Collected data
/-! ### Where a team fits (R19, R21, R22) -/

/-- A place: the core, or the lower core of a pair, and whether it is a pair. -/
def coreOfGroup (core : Nat) (pair : Bool) (g : Nat) : Nat := if pair then core + g % 2 else core
def schedOfGroup (pair : Bool) (g : Nat) : Nat := if pair then g / 2 % 4 else g % 4
/-- Groups, lanes and vector registers in use on a scheduler. -/
def schedUse (s : State) (core sched : Nat) (ex : List (Nat × Nat)) : Nat × Nat × Nat :=
  let gs := (s.work.groups.filter (fun e =>
    decide (e.2.core = core) && decide (e.2.sched = sched) && !ex.contains (e.2.launch, e.2.team))).map (·.2)
  (gs.length, (gs.map (·.width)).sum, (gs.map (fun g => g.width * g.regs)).sum)
/-- Addresses of the valid entries among n at an address. -/
def validEntries (m : MemSt) (pa n : Nat) : List Nat :=
  (m.cells.filter (fun c => decide (pa ≤ c.1) && decide (c.1 < pa + 8 * n) && decide (c.1 % 8 = 0) && c.2.getLsbD 0)).map (·.1)
/-- Frames of POND pages under an entry at level n of a tag (R129, R353). -/
def pondFrames (m : MemSt) (tag : Nat) : Nat → Nat → List Nat
  | 0, e => if pteHome e = 3 ∧ leafBad m.carved tag 0 e = false then [pteFrame e] else []
  | k + 1, e =>
    if (k = 0 ∧ pteLeaf e = true) ∨ interiorBad e = true then []
    else (validEntries m (pteFrame e) 512).flatMap (fun a => pondFrames m tag k (m.num a 8))
/-- Tiles of a core that POND pages hold, which no team is given (R129). -/
def pageTiles (m : MemSt) (core : Nat) : List Nat :=
  let frames := (validEntries m 0x8000000000 65536).flatMap (fun a => pondFrames m ((a - 0x8000000000) / 8) 5 (m.num a 8))
  (frames.filter (fun f => decide (pmem f = .pond core))).flatMap (fun f => let t := f % 0x400000 / 0x8000; [t, t + 1])
/-- Tiles of a core that teams hold. -/
def tilesUsed (s : State) (core : Nat) (ex : List (Nat × Nat)) : List Nat :=
  (s.work.teams.filter (fun t => !ex.contains (t.launch, t.id))).flatMap (fun t =>
    (t.tiles.filter (fun x => decide (x / 64 = core))).map (· % 64))
def tilesFree (s : State) (core : Nat) (ex : List (Nat × Nat)) : List Nat :=
  let used := tilesUsed s core ex ++ pageTiles s.mem core
  (List.range 64).filter (fun t => !used.contains t)
/-- Room for a team of a record on a core or pair, teams in `ex` not counted. -/
def roomAt (s : State) (r : LaunchRec) (core : Nat) (pair : Bool) (ex : List (Nat × Nat)) : Bool :=
  let gs := (List.range r.groups).map (fun g => (coreOfGroup core pair g, schedOfGroup pair g))
  let scheds := (if pair then [core, core + 1] else [core]).flatMap (fun c => (List.range 4).map (fun q => (c, q)))
  let fits := scheds.all (fun x =>
    let n := (gs.filter (fun y => decide (y = x))).length
    let u := schedUse s x.1 x.2 ex
    decide (u.1 + n ≤ 16) && decide (u.2.1 + n * r.width ≤ 512) && decide (u.2.2 + n * r.width * r.regs ≤ 32768))
  let pond :=
    if pair then decide (min r.tiles 64 ≤ (tilesFree s core ex).length) && decide (r.tiles - 64 ≤ (tilesFree s (core + 1) ex).length)
    else decide (r.tiles ≤ (tilesFree s core ex).length)
  fits && pond
/-- Teams resident on a core. -/
def teamsOn (s : State) (core : Nat) : List Team :=
  s.work.teams.filter (fun t => decide (t.core = core) || (t.pair && decide (t.core + 1 = core)))
/-- A core that may take a team of a function: not waiting for a split, and a split core only for its two functions (R400). -/
def coreOpen (s : State) (core f : Nat) : Bool :=
  let c := s.core core
  c.splitPend.isNone && (match c.split with | some (a, b) => decide (f = a) || decide (f = b) | none => true)
/-- Whether a launch's teams run on a pair (R21). -/
def LaunchRec.pair (r : LaunchRec) : Bool := decide (64 < r.tiles)
/-- The lowest place of a cluster with room (R392). -/
def placeIn (s : State) (r : LaunchRec) (f cluster : Nat) (pair : Bool) (ex : List (Nat × Nat)) : Option Nat :=
  let cores := (List.range 8).map (fun i => 8 * cluster + i)
  if pair then
    (cores.filter (fun c => decide (c % 2 = 0))).find? (fun c => coreOpen s c f && coreOpen s (c + 1) f && roomAt s r c true ex)
  else cores.find? (fun c => coreOpen s c f && roomAt s r c false ex)
/-- Whether a function may use a cluster (R389). -/
def inPartition (s : State) (f cluster : Nat) : Bool := decide (f = 64) || (s.func f).clusters.getLsbD cluster
/-- Whether a team of a record fits an empty place of the partition (Table 15-3). -/
def fitsEmpty (s : State) (r : LaunchRec) (f : Nat) : Bool :=
  (List.range 32).any (inPartition s f) && decide (r.tiles ≤ 128) && roomAt State.reset r 0 r.pair []
/-- LIMIT (Table 15-3). -/
def LaunchRec.limit (s : State) (r : LaunchRec) (f : Nat) : Bool :=
  decide (1024 < r.team.1) || decide (1024 < r.team.2.1) || decide (1024 < r.team.2.2) || decide (1024 < r.lanes) ||
  decide (2 ^ 32 < r.teams) || decide (2 ^ 22 < r.pond) || !fitsEmpty s r f
/-- The code of a rejected record, or 0. -/
def recordCode (s : State) (r : LaunchRec) (f : Nat) : Nat := if r.malformed f then 2 else if r.limit s f then 3 else 0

__Problem description__:
Give back the entries above exactly as they are, from their first line through the line that contains "def pageTiles (m", both included, with nothing else.

__Result of the exercise__:
/-! ### Where a team fits (R19, R21, R22) -/

/-- A place: the core, or the lower core of a pair, and whether it is a pair. -/
def coreOfGroup (core : Nat) (pair : Bool) (g : Nat) : Nat := if pair then core + g % 2 else core
def schedOfGroup (pair : Bool) (g : Nat) : Nat := if pair then g / 2 % 4 else g % 4
/-- Groups, lanes and vector registers in use on a scheduler. -/
def schedUse (s : State) (core sched : Nat) (ex : List (Nat × Nat)) : Nat × Nat × Nat :=
  let gs := (s.work.groups.filter (fun e =>
    decide (e.2.core = core) && decide (e.2.sched = sched) && !ex.contains (e.2.launch, e.2.team))).map (·.2)
  (gs.length, (gs.map (·.width)).sum, (gs.map (fun g => g.width * g.regs)).sum)
/-- Addresses of the valid entries among n at an address. -/
def validEntries (m : MemSt) (pa n : Nat) : List Nat :=
  (m.cells.filter (fun c => decide (pa ≤ c.1) && decide (c.1 < pa + 8 * n) && decide (c.1 % 8 = 0) && c.2.getLsbD 0)).map (·.1)
/-- Frames of POND pages under an entry at level n of a tag (R129, R353). -/
def pondFrames (m : MemSt) (tag : Nat) : Nat → Nat → List Nat
  | 0, e => if pteHome e = 3 ∧ leafBad m.carved tag 0 e = false then [pteFrame e] else []
  | k + 1, e =>
    if (k = 0 ∧ pteLeaf e = true) ∨ interiorBad e = true then []
    else (validEntries m (pteFrame e) 512).flatMap (fun a => pondFrames m tag k (m.num a 8))
/-- Tiles of a core that POND pages hold, which no team is given (R129). -/
def pageTiles (m : MemSt) (core : Nat) : List Nat :=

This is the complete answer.